At the investors meeting, president and CEO Dob Bennett said that Liberty would look to form deals with housing authorities and Level 3 operators, or possibly even buy them out.
Malone added that there are opportunities in the international arena for Liberty to become a consolidator. He added that he did not expect any competition for assets from other expected players in the market — AOL Time Warner and Microsoft Corp.
"They would rather play through us than against us," Malone said.
Liberty's other international assets include cable systems in the United Kingdom, South America and Japan.
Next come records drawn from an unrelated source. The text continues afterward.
-- ==== Sys2Proof/Laws/Device.lean ====
section
/-! SUPPORT. Laws/Device.lean: what the reference device keeps: `write_cycle_done` and the countdown of refusals touch the
busy window only, and every answer keeps `mem` in canonical form and the offsets below `EEPROM_SIZE`. -/

namespace Sys2Proof.Machine

/-- `write_cycle_done` changes the busy window and nothing else (20_memory.md R87). -/
theorem Device.cycleDone_eq (d : Device) : d.cycleDone = { d with busy := d.cycleDone.busy, polls := d.cycleDone.polls } := by
  unfold Device.cycleDone
  split <;> (try split) <;> (try split) <;> rfl

@[simp] theorem Device.cycleDone_mem (d : Device) : d.cycleDone.mem = d.mem := by rw [Device.cycleDone_eq]
@[simp] theorem Device.cycleDone_ptr (d : Device) : d.cycleDone.ptr = d.ptr := by rw [Device.cycleDone_eq]
@[simp] theorem Device.cycleDone_mode (d : Device) : d.cycleDone.mode = d.mode := by rw [Device.cycleDone_eq]
@[simp] theorem Device.cycleDone_pending (d : Device) : d.cycleDone.pending = d.pending := by rw [Device.cycleDone_eq]
@[simp] theorem Device.cycleDone_busyPolls (d : Device) : d.cycleDone.busyPolls = d.busyPolls := by rw [Device.cycleDone_eq]

@[simp] theorem Device.cycleDone_byteAt (d : Device) (o : Byte) : d.cycleDone.byteAt o = d.byteAt o := by
  simp [Device.byteAt]

/-- A device that is not busy, or that counts its refusals, is not changed by `write_cycle_done`. -/
theorem Device.cycleDone_idle {d : Device} (h : d.busy = false ∨ d.busyPolls ≠ none) : d.cycleDone = d := by
  unfold Device.cycleDone
  split
  · rfl
  · next hn => simp_all

/-- Without a counter a busy window of `polls` further events is one event shorter after an event, and one of none ends: it
ends (20_memory.md R87). -/
theorem Device.cycleDone_free {d : Device} (hn : d.busyPolls = none) (hb : d.busy = true) :
    (d.polls = 0 ∧ d.cycleDone.busy = false) ∨
      (d.cycleDone.busy = true ∧ d.cycleDone.polls + 1 = d.polls) := by
  unfold Device.cycleDone
  by_cases hp : d.polls = 0
  · simp [hn, hb, hp]
  · right
    simp only [hn, hb, hp, if_true, if_false, true_and]
    omega

/-- A refusal counts the busy window down and does nothing else (20_memory.md R87). -/
theorem Device.countRefusal_eq (d : Device) :
    d.countRefusal = { d with busy := d.countRefusal.busy, polls := d.countRefusal.polls } := by
  unfold Device.countRefusal; split <;> rfl

@[simp] theorem Device.countRefusal_mem (d : Device) : d.countRefusal.mem = d.mem := by rw [Device.countRefusal_eq]
@[simp] theorem Device.countRefusal_ptr (d : Device) : d.countRefusal.ptr = d.ptr := by rw [Device.countRefusal_eq]
@[simp] theorem Device.countRefusal_pending (d : Device) : d.countRefusal.pending = d.pending := by
  rw [Device.countRefusal_eq]

/-- Everything an answer can do to `mem`: nothing, or the commit of the pending bytes at STOP (20_memory.md R86). -/
theorem Device.answer_mem (c : Config.Params) (drawn : Byte) (time : Nat) (p : Prim) (d : Device) :
    (d.answer c drawn time p).2.mem = d.mem ∨
      (p = .stop ∧ (d.answer c drawn time p).2.mem = Device.commit d.mem d.pending) := by
  cases p with
  | start => exact .inl (by simp [Device.answer, Device.onStart])
  | stop =>
    have hs : (d.answer c drawn time .stop).2 = (d.cycleDone.onStop time).2 := rfl
    rw [hs]
    unfold Device.onStop
    dsimp only
    split
    · next w ws hm hp => exact .inr ⟨rfl, by rw [← Device.cycleDone_pending d, hp, Device.cycleDone_mem]⟩
    · exact .inl (by simp)
  | txa b =>
    left
    simp only [Device.answer, Device.onTx, Device.onControl]
    split <;> (try split) <;> (try split) <;> (try split) <;> simp
  | txb b =>
    left
    simp only [Device.answer, Device.onTx, Device.onControl]
    split <;> (try split) <;> (try split) <;> (try split) <;> simp
  | rx ack =>
    left
    simp only [Device.answer, Device.onRx]
    split <;> simp

/-- Every answer of a device whose offsets fit keeps `mem` in canonical form. -/
theorem Device.answer_wf {c : Config.Params} {drawn : Byte} {time : Nat} {p : Prim} {d : Device}
    (h : Memory.wf eepromBlank c.eepromSize d.mem) (ho : d.offsetsFit c) :
    Memory.wf eepromBlank c.eepromSize (d.answer c drawn time p).2.mem := by
  rcases Device.answer_mem c drawn time p d with e | ⟨_, e⟩
  · rw [e]; exact h
  · rw [e]; exact Device.commit_wf h ho.2

/-- The offsets of a device with another busy window. -/
@[simp] theorem Device.offsetsFit_cycleDone {c : Config.Params} {d : Device} :
    d.cycleDone.offsetsFit c ↔ d.offsetsFit c := by
  simp [Device.offsetsFit]

/-- Every answer keeps the device's offsets below `EEPROM_SIZE` (20_memory.md R68, R84, R85). -/
theorem Device.answer_offsetsFit {c : Config.Params} {drawn : Byte} {time : Nat} {p : Prim} {d : Device}
    (h : d.offsetsFit c) : (d.answer c drawn time p).2.offsetsFit c := by
  rw [← Device.offsetsFit_cycleDone] at h
  have htx : ∀ b, (d.cycleDone.onTx c b).2.offsetsFit c := by
    intro b
    have hr : d.cycleDone.countRefusal.offsetsFit c := by
      unfold Device.countRefusal
      split <;> exact h
    unfold Device.onTx Device.onControl
    split
    · split
      · split
        · exact hr
        · split <;> exact h
      · exact h
    · exact ⟨deviceOffset_lt c _, h.2⟩
    · refine ⟨pageNext_lt h.1, fun w hw => ?_⟩
      rcases List.mem_append.mp hw with hw | hw
      · exact h.2 w hw
      · rw [List.mem_singleton.mp hw]; exact h.1
    all_goals exact h
  cases p with
  | start => exact ⟨h.1, by simp [Device.answer, Device.onStart]⟩
  | stop =>
    unfold Device.answer Device.onStop Device.startCycle
    dsimp only
    split
    · split <;> exact ⟨h.1, by simp⟩
    · exact ⟨h.1, by simp⟩
  | txa b => exact htx b
  | txb b => exact htx b
  | rx ack =>
    unfold Device.answer Device.onRx
    dsimp only
    split
    · exact ⟨deviceOffset_lt c _, h.2⟩
    · exact h

/-- The byte of a device memory after one byte is written. -/
theorem Device.byteAt_write (d : Device) (a o v : Byte) :
    ({ d with mem := Memory.write eepromBlank d.mem a.toNat v } : Device).byteAt o = if o = a then v else d.byteAt o := by
  unfold Device.byteAt
  by_cases h : o = a
  · simp [h]
  · have hn : a.toNat ≠ o.toNat := fun e => h (BitVec.eq_of_toNat_eq e.symm)
    simp [h, Memory.read_write_other hn]

end Sys2Proof.Machine
end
The company also owns a large stake in UnitedGlobalCom Inc., a Denver-based company that owns Dutch cable operator United Pan-European Communications Inc.
While Liberty's focus appears to be on its international investments, some of its domestic assets have been performing well too.
Discovery, of which Liberty owns a 49-percent interest, is expected to report a 2-percent gain in advertising revenue in the third quarter to $152.5 million, according to Discovery chairman John Hendricks, despite a declining ad market.
"We feel comforted by that," Hendricks said at the investors conference.
Hendricks said that Discovery also plans to take market share away from the broadcast networks, primarily through a program dubbed the "Power Block roadblock" which allows advertisers to buy time across 10 Discovery networks.
Participants in the "Power Block" program receive one 30-second spot twice a day across 10 Discovery networks with little duplication of audience. He added that research shows that only seven percent of the audience watching a rebroadcast of the same program at 12 a.m. were watching the show earlier in the day.
"We're delivering an unduplicated audience," Hendricks said. "These are real dollars. ABC, NBC, CBS and Fox, we're taking dead aim at their [advertising] dollars."